In particular, retirees and workers are advised by consumer organizations such as the National Association of Retired Federal Employees (NARFE). Washington's Consumer Checkbook, a consumer organization, advises retirees on the best options, such as enrolling in plans that coordinate with Medicare. Various other groups rate plans and provide information on services, quality, and levels of benefits.

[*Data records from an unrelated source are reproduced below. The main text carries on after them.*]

-- ==== Sys2Proof/Syntax.lean ====
section
/-! DEFINITION. The instructions of the Odwyn W2: one constructor per row of the opcode table (R34 to R57).
The first 250 are words of the tile core and the four control-word writes; the others are the steps of the scheduler, the network,
the engines, the memory system, firmware and the host that 95_what_each_step_holds.md lists. -/

namespace Sys2Proof

/-- The floating types of VFP (R48). -/
inductive FpType where | f32 | f16 | bf16
  deriving DecidableEq, Repr

/-- The lane widths of VINT (R49). -/
inductive IntWidth where | w32 | w16 | w8
  deriving DecidableEq, Repr

/-- The types of VCMP and VRED (R50, R52). -/
inductive CmpType where | f32 | i32 | n32
  deriving DecidableEq, Repr

/-- The element formats, in the order of their codes (R40). -/
inductive ElemFmt where
  | f32 | f16 | bf16 | e4m3 | e5m2 | e3m2 | e2m3 | e2m1 | i8 | i16 | i32 | i64 | n8 | n16 | n32 | n64
  deriving DecidableEq, Repr

/-- The sizes of an atomic on one location; AXADD alone has the third size, 128 bits (R57). -/
inductive AtomSize where | w32 | w64
  deriving DecidableEq, Repr

/-- The role of a stream endpoint in SCFG (R55). -/
inductive EpRole where | src | dst
  deriving DecidableEq, Repr

/-- The kind of a stream endpoint in SCFG (R55). -/
inductive EpKind where | sram | dram | port
  deriving DecidableEq, Repr

/-- What every host packet carries beside its operands: the adapter and queue it came by, and of its header the command code, the payload
length in units of 32 bytes, the two reserved fields as one number, the sequence number and the tag (R389). -/
structure Hdr where
  adapter : Nat
  queue : Nat
  opc : Nat
  len : Nat
  reserved : Nat
  seq : Nat
  tag : Nat
  deriving DecidableEq, Repr

/-- The owner's answers to a stop (R352). -/
inductive StopAns where
  | resume | void | save (va : Nat) | bindOff
  deriving DecidableEq, Repr

/-- The debug command's operations (R359 to R361). -/
inductive DebugOp where
  | write (ctl b0 b1 b2 b3 : Nat)
  | read (sel idx : Nat)
  | resume
  deriving DecidableEq, Repr

/-- What firmware does about a path that is down (R143, R133). -/
inductive PathAlt where
  | remap (entry : Nat) | rebind (spare : Nat) | none
  deriving DecidableEq, Repr

/-- The operation of a tile that a completion message reports (R307). -/
inductive OpKey where
  | stream (k : Nat) | copy (id : Nat) | atomic (id : Nat) | watch (id : Nat)
  deriving DecidableEq, Repr

/-- The two pipes of the matrix unit (R267). -/
inductive MPipe where | array | transfer
  deriving DecidableEq, Repr
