/-- A matrix instruction that has issued and not completed (R267): its pipe, its accumulator where it is of the array pipe or drains one,
whether it has started, what it reads and what it writes (m registers 0 to 7, scale side-files 8 to 15, index side-files 16 to 23,
accumulators 24 to 27), whether it is one that raises 0x0C when it completes (R272), what MFLAGS reads of its accumulator after it (R261,
R361), and its address. -/
structure MatOp where
  pipe : MPipe
  acc : Nat
  started : Bool
  uses : List Nat
  defs : List Nat
  clamped : Bool
  mflags : Nat
  pc : Nat
  deriving DecidableEq, Repr

/-- The firing that a tile runs: the state that the first instruction finds fresh (R87, R164, R226, R247, R337). -/
structure Firing where
  slot : Nat
  uid : Nat
  pc : Nat
  sregs : Map Word64
  vregs : Map Lanes
  mregs : Map MatReg
  accs : Map Acc
  levels : List LoopLevel
  savedLevels : List LoopLevel
  round : Nat
  fflags : Nat
  mctl : Nat
  tvec : Nat
  tpc : Nat
  tstat : Nat
  evdl : Nat
  evDue : Bool
  evpend : Nat
  spent : Nat
  cursors : Map Nat
  staged : Map (List Word32)
  marks : Map (List Nat)
  scales : Map (List Nat)
  journal : List JournalEntry
  messages : List Staged
  deferred : List Deferred
  seals : List Nat
  semChanges : List SemChange
  barChanges : List BarChange
  haltq : Bool
  delta : List (Nat × Byte)
  readyAtStart : List Nat
  bpPassed : Bool
  phase : Phase
  msgEntry : Option Nat
  deriving DecidableEq, Repr

/-- Clock and power gating of a tile (R17, R148). -/
inductive Gating where
  | running | clockGated | powerGated | waking
  deriving DecidableEq, Repr

/-- The state of a tile's array toward the activity governor of its field (R273). -/
inductive ArrayState where
  | idle | waiting | ramping | active | leaving
  deriving DecidableEq, Repr

/-- A write kept in the service order of its memory node, for the accesses that no rule orders after it (R112, R329, R332): its place, the node,
its address, what the bytes held before it in that order, and whether the core made it. -/
structure Kept where
  stamp : Stamp
  node : Nat
  addr : Nat
  old : List Byte
  core : Bool
  deriving DecidableEq, Repr

/-- A read kept in a service order: it comes right after the write at a place, and no write to its bytes that is still to come may be put before
it (R329). -/
structure ReadMark where
  place : Stamp
  node : Nat
  addr : Nat
  len : Nat
  deriving DecidableEq, Repr

/-- The service order of a tile's SRAM, or of the memory actors together, each a node of its own (R329): the writes in that order, the reads
among them, and the place of the last write. -/
structure Order where
  hist : List Kept
  reads : List ReadMark
  last : Stamp
  deriving DecidableEq, Repr

/-- What a tile keeps beside a live barrier slot: the swatch that registered it (R316), and what the arrivals of the current phase, and those
of the phases that have ended, put before an instruction that sees their end (R330, R333). -/
structure BarInfo where
  swatch : Nat
  coming : View
  done : View
  deriving DecidableEq, Repr
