/-! ### Edges and queues (R123, R159 to R161) -/

/-- The tile, slot and output port from which an edge of a swatch comes; none where it comes from the host or a stream. -/
def State.producer (s : State) (sw edge : Nat) : Option (Nat × Nat × Nat) :=
  (s.tiles.flatMap fun e => e.2.loaded.flatMap fun k =>
    if (e.2.slot k).swatch = sw then ((e.2.slot k).outPorts.filter fun p => (e.2.slot k).outEdge p == edge).map fun p => (e.1, k, p)
    else []).head?

/-- The tile, slot and input port to which an edge of a swatch goes. -/
def State.consumer (s : State) (sw edge : Nat) : Option (Nat × Nat × Nat) :=
  (s.tiles.flatMap fun e => e.2.loaded.flatMap fun k =>
    if (e.2.slot k).swatch = sw then ((e.2.slot k).inPorts.filter fun p => (e.2.slot k).inEdge p == edge).map fun p => (e.1, k, p)
    else []).head?

/-- Flags of an edge end of slot k in the router edge table of a tile (log entry 6): bit 0 a stream edge, bit 1 a copy edge. -/
def Tile.edgeFlags (x : Tile) (k edge : Nat) : Nat :=
  match x.edgeTab.find? fun e => e.1 % 4 == 0 && e.2.toNat % 65536 == edge && bitField e.2.toNat 24 5 == k with
  | some e => bitField e.2.toNat 22 2
  | none => 0

/-- The place after a token in its block of 32; a marked token ends the block (R123). -/
def nextPos (pos : Nat) (tok : Token) : Nat := if tok.mark || decide (31 ≤ pos) then 0 else pos + 1

/-- The number, from 0, of the block of each token of a queue whose first token has place pos (R123). -/
def blockNumbers : Nat → Nat → List Token → List Nat
  | _, _, [] => []
  | b, pos, tok :: ts => b :: blockNumbers (if nextPos pos tok = 0 then b + 1 else b) (nextPos pos tok) ts

/-- Tokens of an input port that are present: those before a slot that is being refilled, and on a scaled port those whose block's scale has
landed (R115, R125, R224). -/
def Slot.presentCount (k : Slot) (p : Nat) : Nat :=
  let q := k.inQueue p
  q.refilling.foldl min
    (if k.inScaled p then ((blockNumbers 0 q.pos q.toks).filter fun b => decide (b < q.scales.length)).length else q.toks.length)

/-- One token popped from a queue; a scale goes with the last token of its block (R125). -/
def InQueue.pop1 (q : InQueue) : InQueue :=
  match q.toks with
  | [] => q
  | tok :: ts =>
    { toks := ts, views := q.views.drop 1, pos := nextPos q.pos tok, scales := if nextPos q.pos tok = 0 then q.scales.drop 1 else q.scales,
      refilling := (q.refilling.filter fun i => decide (0 < i)).map (· - 1) }

def InQueue.pop : InQueue → Nat → InQueue
  | q, 0 => q
  | q, n + 1 => InQueue.pop (InQueue.pop1 q) n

For example, NARFE advises federal retirees on the range of catastrophic coverage options available to them. Among other tips, it points out to retirees that the High Option Blue Cross Blue Shield plan, while expensive, has "home health care benefits that the Standard Blues plan doesn't have"; that the Alliance Plan covers up to 90 Cardiac Rehabilitation visits for angina pectoris, myocardial infarction, and coronary surgery; that the most comprehensive dental coverage is available from the Mail Handlers high option plan, as well as the Postmasters and National Association of Letter Carriers high option plans; that the Government Employees Health Association offers the best value in home health care services; that the Blues offer the best hospice care; and that the best skilled nursing benefits are offered by the Postmasters.31
Choice of Price. Unlike the limited or non-existent choices available to private sector workers and retirees, and unlike the rigidly controlled pricing under Medicare, FEHBP premiums, coinsurance, or copayments represent a wide range of options. Under the FEHBP's financing formula, the federal government will contribute up to 75 percent of the cost of a plan, up to a maximum of $1,600 for individuals and $3,490 for families.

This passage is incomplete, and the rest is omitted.